My first guess was maybe the server was being inundated with connections by some rogue job and causing SQL Browser to get confused. One day, SQL Browser even suffered a fatal error and stopped servicing requests altogether. This meant all of my instances on the server were unavailable until I noticed that morning and restarted the SQL Browser service.
After some investigation, I noticed that the syspolicy_purge_history job that every SQL 2008 install gets was running on all of my 2008 instances at 2:00AM. So, I disabled all of the jobs and the next day all of the nightly errors were gone.
I found this documented by Microsoft here:
I had seen references to this before in regards to updating the job when using Virtual SQL Host names, especially in clustered configurations. The default setup uses the local node name, but if you fail the instance over to another node, the PowerShell script that gets called is called with the wrong host name… which may lead the job to fail.

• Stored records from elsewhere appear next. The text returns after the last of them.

-- ==== Sys2Proof/Tests/Witnesses.lean ====
section
/-! SUPPORT. For every obligation with hypotheses, a state and operands of each of its clauses that meet them together. -/

namespace Sys2Proof

open Sys2Proof.Machine

section

set_option Elab.async false
set_option linter.unusedVariables false

/-- A pair by its first part. -/
theorem pairOf {α β : Type} {x : α × β} {a : α} (h : x.1 = a) : x = (a, x.2) := by rw [← h]

/-- A triple by its first part. -/
theorem tripOf {α β γ : Type} {x : α × β × γ} {a : α} (h : x.1 = a) : x = (a, x.2.1, x.2.2) := by rw [← h]

/-- Four parts by the first. -/
theorem quadOf {α β γ δ : Type} {x : α × β × γ × δ} {a : α} (h : x.1 = a) : x = (a, x.2.1, x.2.2.1, x.2.2.2) := by rw [← h]

/-- What an option holds. -/
theorem someOf {α : Type} {x : Option α} (h : x.isSome = true) : x = some (x.get h) := by simp

/-- The end of a chain that was read. -/
def chainEnd : Chain → Option Nat × State
  | .done n s => (some n, s)
  | _ => (none, {})

/-- A chain by where it ends. -/
theorem chainOf {c : Chain} {n : Nat} (h : (chainEnd c).1 = some n) : c = .done n (chainEnd c).2 := by
  cases c <;> simp_all [chainEnd]

/-- A state in which every unit is ready and every hearth die has one bundle to the chimney die. -/
def wReady : State where
  kindle := { ready0 := BitVec.allOnes 64, ready1 := BitVec.allOnes 64, ready2 := BitVec.allOnes 64 }
  fabric := { bundles := [0, 64, 128, 192, 256, 272, 288, 304].map (fun k => (k, { st := .up })) }

/-- A state with one grate at work. -/
def wG (x : Grate) : State := { wReady with grates := [(0, { x with st := .running })] }

/-- The site of a command of grate 0. -/
def wP : Site := { g := 0, pc := 0x1000, insn := 0 }

/-- A ready state whose lowest region belongs to context 7. -/
def wMem : State := { wReady with owners := [(0, { owner := 7, v := true })] }

/-- A leaf that lets context 7 read, write and update the lowest region at its own address. -/
def wLeaf : Leaf := { ctx := 7, vbase := 0, bits := 16, pbase := 0, rd := true, wr := true, at_ := true, level := 3, entry := 0 }

/-- A state with grate 0 at work in context 7, its translation of the lowest region buffered, and the region its own. -/
def wT (x : Grate) : State :=
  { wMem with grates := [(0, { x with st := .running, ctx := 7 })], xlat := { micro := [(0, [wLeaf])] } }

/-- The same with another leaf. -/
def wTA (l : Leaf) (x : Grate) : State := { wT x with xlat := { micro := [(0, [l])] } }

/-- A state with hart 0 in device context 7. -/
def wH (x : Hart) : State := { wMem with harts := [(0, { x with dctx := 7 })] }

/-- A store of a holder's buffer. -/
def wStore : SbEnt := { pa := 0x80, size := 8, value := 1, ctx := 7 }

/-- An open transaction of line 5. -/
def wTxn : Txn := { req := .rdX, who := .caching 1, ctx := 7, payload := {}, owed := 1, asked := some .snpX, unsent := 1 }

/-- A reservation of host link 0 for line 5. -/
def wWait : WaitReq := { line := 5, req := .readOnce, who := .retry (.hostLink 0), ctx := 7, payload := {}, tick := 0 }

/-- A state with something of the coherence of line 5. -/
def wCoh (c : CohSt) : State := { wReady with coh := c }

/-- A state with an agent's line 5 in a state of Table 9.4. -/
def wAl (b : Nat) (a : ALine) : State := wCoh { agents := [(80 + b, a)] }

/-- A line of the CXL host. -/
def wHLine : Nat := 0x4000000000

/-- A state with an agent's copy of that line in a state of Table 9.4. -/
def wHosted (b : Nat) (a : ALine) : State :=
  { wReady with hosts := [(0, { dlup := true, cxlup := true })], coh := { agents := [(wHLine * 16 + b, a)] } }

/-- A state with registers of die 3's maintenance engine. -/
def wMaint (m : Maint) : State := wCoh { maint := [(3, m)] }

/-- A state with pool registers of die 3. -/
def wPool (p : Pool) : State := wCoh { pool := [(3, p)] }

/-- A descriptor of an operation with a body. -/
def wD (op b : Nat) : Desc := { idx := 0, head := BitVec.ofNat 512 (1 + op * 256 + b * 2 ^ 128) }

/-- Ring 1 takes records of context 7. -/
def wCring : Ring := { v := true, kind := true, ctx := 7, log2sz := 4, st := .active }

/-- A state in which submission ring 2 holds a fetched descriptor, with the translations of its dispatch buffered. -/
def wRing (r : Ring) (d : Desc) : State :=
  { wMem with
    rings := [(1, wCring), (2, { r with v := true, st := .active, log2sz := 4, cring := 1 })]
    ringq := [(2, { fetched := [d] })]
    xlat := { micro := [(2048, [wLeaf, { wLeaf with ctx := 0 }])] } }

/-- A state with ring 2 alone. -/
def wR2 (r : Ring) : State := { wReady with rings := [(1, wCring), (2, r)] }

/-- A state in which a LAUNCH for grate 0 has read its record, which names context 7. -/
def wLaunch (x : Grate) : State :=
  { wRing {} (wD 7 0) with
    grates := [(0, x)], ctxs := [(7, { v := true })]
    ringq := [(2, { fetched := [wD 7 0], launchRec := some (toBytes 64 (7 * 2 ^ 320)) })] }

/-- A job of ring 2 on the first inbound engine of die 0, at its end or at its flush. -/
def wJob (j : Job) : State := { wRing { ctx := 7 } (wD 1 0) with jobs := [(0, some j)] }

/-- A stream of context 7 with a chain of records, and a stream operation on it. -/
def wStream (e : Stream) (b : Nat) : State :=
  { wRing { ctx := 7, role := 1 } (wD 5 b) with
    streams := [(3, { e with v := true, ctx := 7, ring := 1, first := 0x1000, last := 0x1000 })] }

/-- A packet from position 1 on link 0 to inbound window 0. -/
def wPkt (off : BitVec 38) : Pkt := { f := 0, spos := 1, depoch := 0, off := off, id := 9 }

/-- A member whose link 0 is UP and whose inbound window 0 lets position 1 into the lowest region. -/
def wFlue (w : FlueWin) : State :=
  { wMem with
    group := { gst := .member, mv := true, memb := [(0, { st := 1 }), (1, { st := 1 })] }
    flue := { links := [(0, { st := .up })], inwin := [(0, { w with v := true, ctx := 7, src := 2, tally := 4 })] }
    tallies := [(4, { v := true, ctx := 7 })] }

/-- A request of hart 0 to position 1. -/
def wReq (kind : Acc3) : OutReq :=
  { id := 9, agent := .core 0, kind := kind, ctx := 7, va := 0, target := 1, toHost := false, addr := 0, len := 8, since := 0 }

/-- The state that a command leaves. -/
def stateOf : Res → Option State
  | .next s => some s
  | _ => none

/-- A command's answer by the state it leaves. -/
theorem nextOf {r : Res} (h : (stateOf r).isSome = true) : r = .next ((stateOf r).getD {}) := by
  cases r <;> simp_all [stateOf]

theorem succ_ne (x : W64) : x + 1 ≠ x := by
  intro h
  bv_omega

/-- A state with flue link 17. -/
def wL (x : FlueLink) : State := { flue := { links := [(17, x)] } }

/-- A state with the group's registers. -/
def wGrp (g : GroupState) : State := { group := g }

/-- A state with host link 0. -/
def wHost (x : HostLink) : State := { wMem with hosts := [(0, { x with dlup := true })] }

/-- Bundle 63 of the chimney die, whose far end is bundle 15 of die 3. -/
def wSide : Side := { die := 4, b := 63 }

/-- A state with the two ends of that bundle. -/
def wB (x y : Bundle) : State := { fabric := { bundles := [(207, y), (319, x)] } }

/-- The package under power at a stage of kindling. -/
def wStage (n : BitVec 3) (k : KindleSt) : State :=
  { wReady with kindle := { k with stage := n }, power := { feedOn := true, pkgPower := true } }

/-- A debug token of a level for this device and its present challenge. -/
def wToken (level : Nat) : BitVec 1024 :=
  BitVec.ofNat 1024 (1 + level * 2 ^ 16 + (Config.challengeValue 0).toNat * 2 ^ 64 + Config.ownDigest.toNat * 2 ^ 320)

theorem wToken_toNat (level : Nat) (h : level ≤ 2) :
    (wToken level).toNat = 1 + level * 2 ^ 16 + (Config.challengeValue 0).toNat * 2 ^ 64 + Config.ownDigest.toNat * 2 ^ 320 := by
  have a := (Config.challengeValue 0).isLt
  have b := Config.ownDigest.isLt
  simp only [wToken, BitVec.toNat_ofNat]
  exact Nat.mod_eq_of_lt (by omega)

theorem wToken_level (level : Nat) (h : level ≤ 2) : field (wToken level).toNat 16 2 = level := by
  have a := (Config.challengeValue 0).isLt
  have b := Config.ownDigest.isLt
  rw [wToken_toNat level h, field, Nat.shiftRight_eq_div_pow]
  omega

theorem wToken_ok (level : Nat) (h : level = 1 ∨ level = 2) : tokenOk {} (wToken level) true true = true := by
  have a := (Config.challengeValue 0).isLt
  have b := Config.ownDigest.isLt
  have hl : level ≤ 2 := by omega
  have h1 : field (wToken level).toNat 0 16 = 1 := by
    rw [wToken_toNat level hl, field, Nat.shiftRight_eq_div_pow]; omega
  have h2 : field (wToken level).toNat 64 256 = (Config.challengeValue 0).toNat := by
    rw [wToken_toNat level hl, field, Nat.shiftRight_eq_div_pow]; omega
  have h3 : field (wToken level).toNat 320 512 = Config.ownDigest.toNat := by
    rw [wToken_toNat level hl, field, Nat.shiftRight_eq_div_pow]; omega
  simp only [tokenOk, h1, h2, h3, wToken_level level hl]
  rcases h with rfl | rfl <;> decide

I still don’t know exactly why this job causes SQL Browser to freak out, but it does. I’d rather not even use the job, since I’m not currently using Policy Management, but I haven’t yet investigated far enough to see if I need the step that cleans up the health records. I will just update all of the jobs to use the virtual SQL host name and check for errors every morning until I’m comfortable.
So, moral of the story – If you have SQL 2008 instances running in a clustered environment, make sure you update the node names in Step 3. Staggering the jobs wouldn’t be a bad idea either.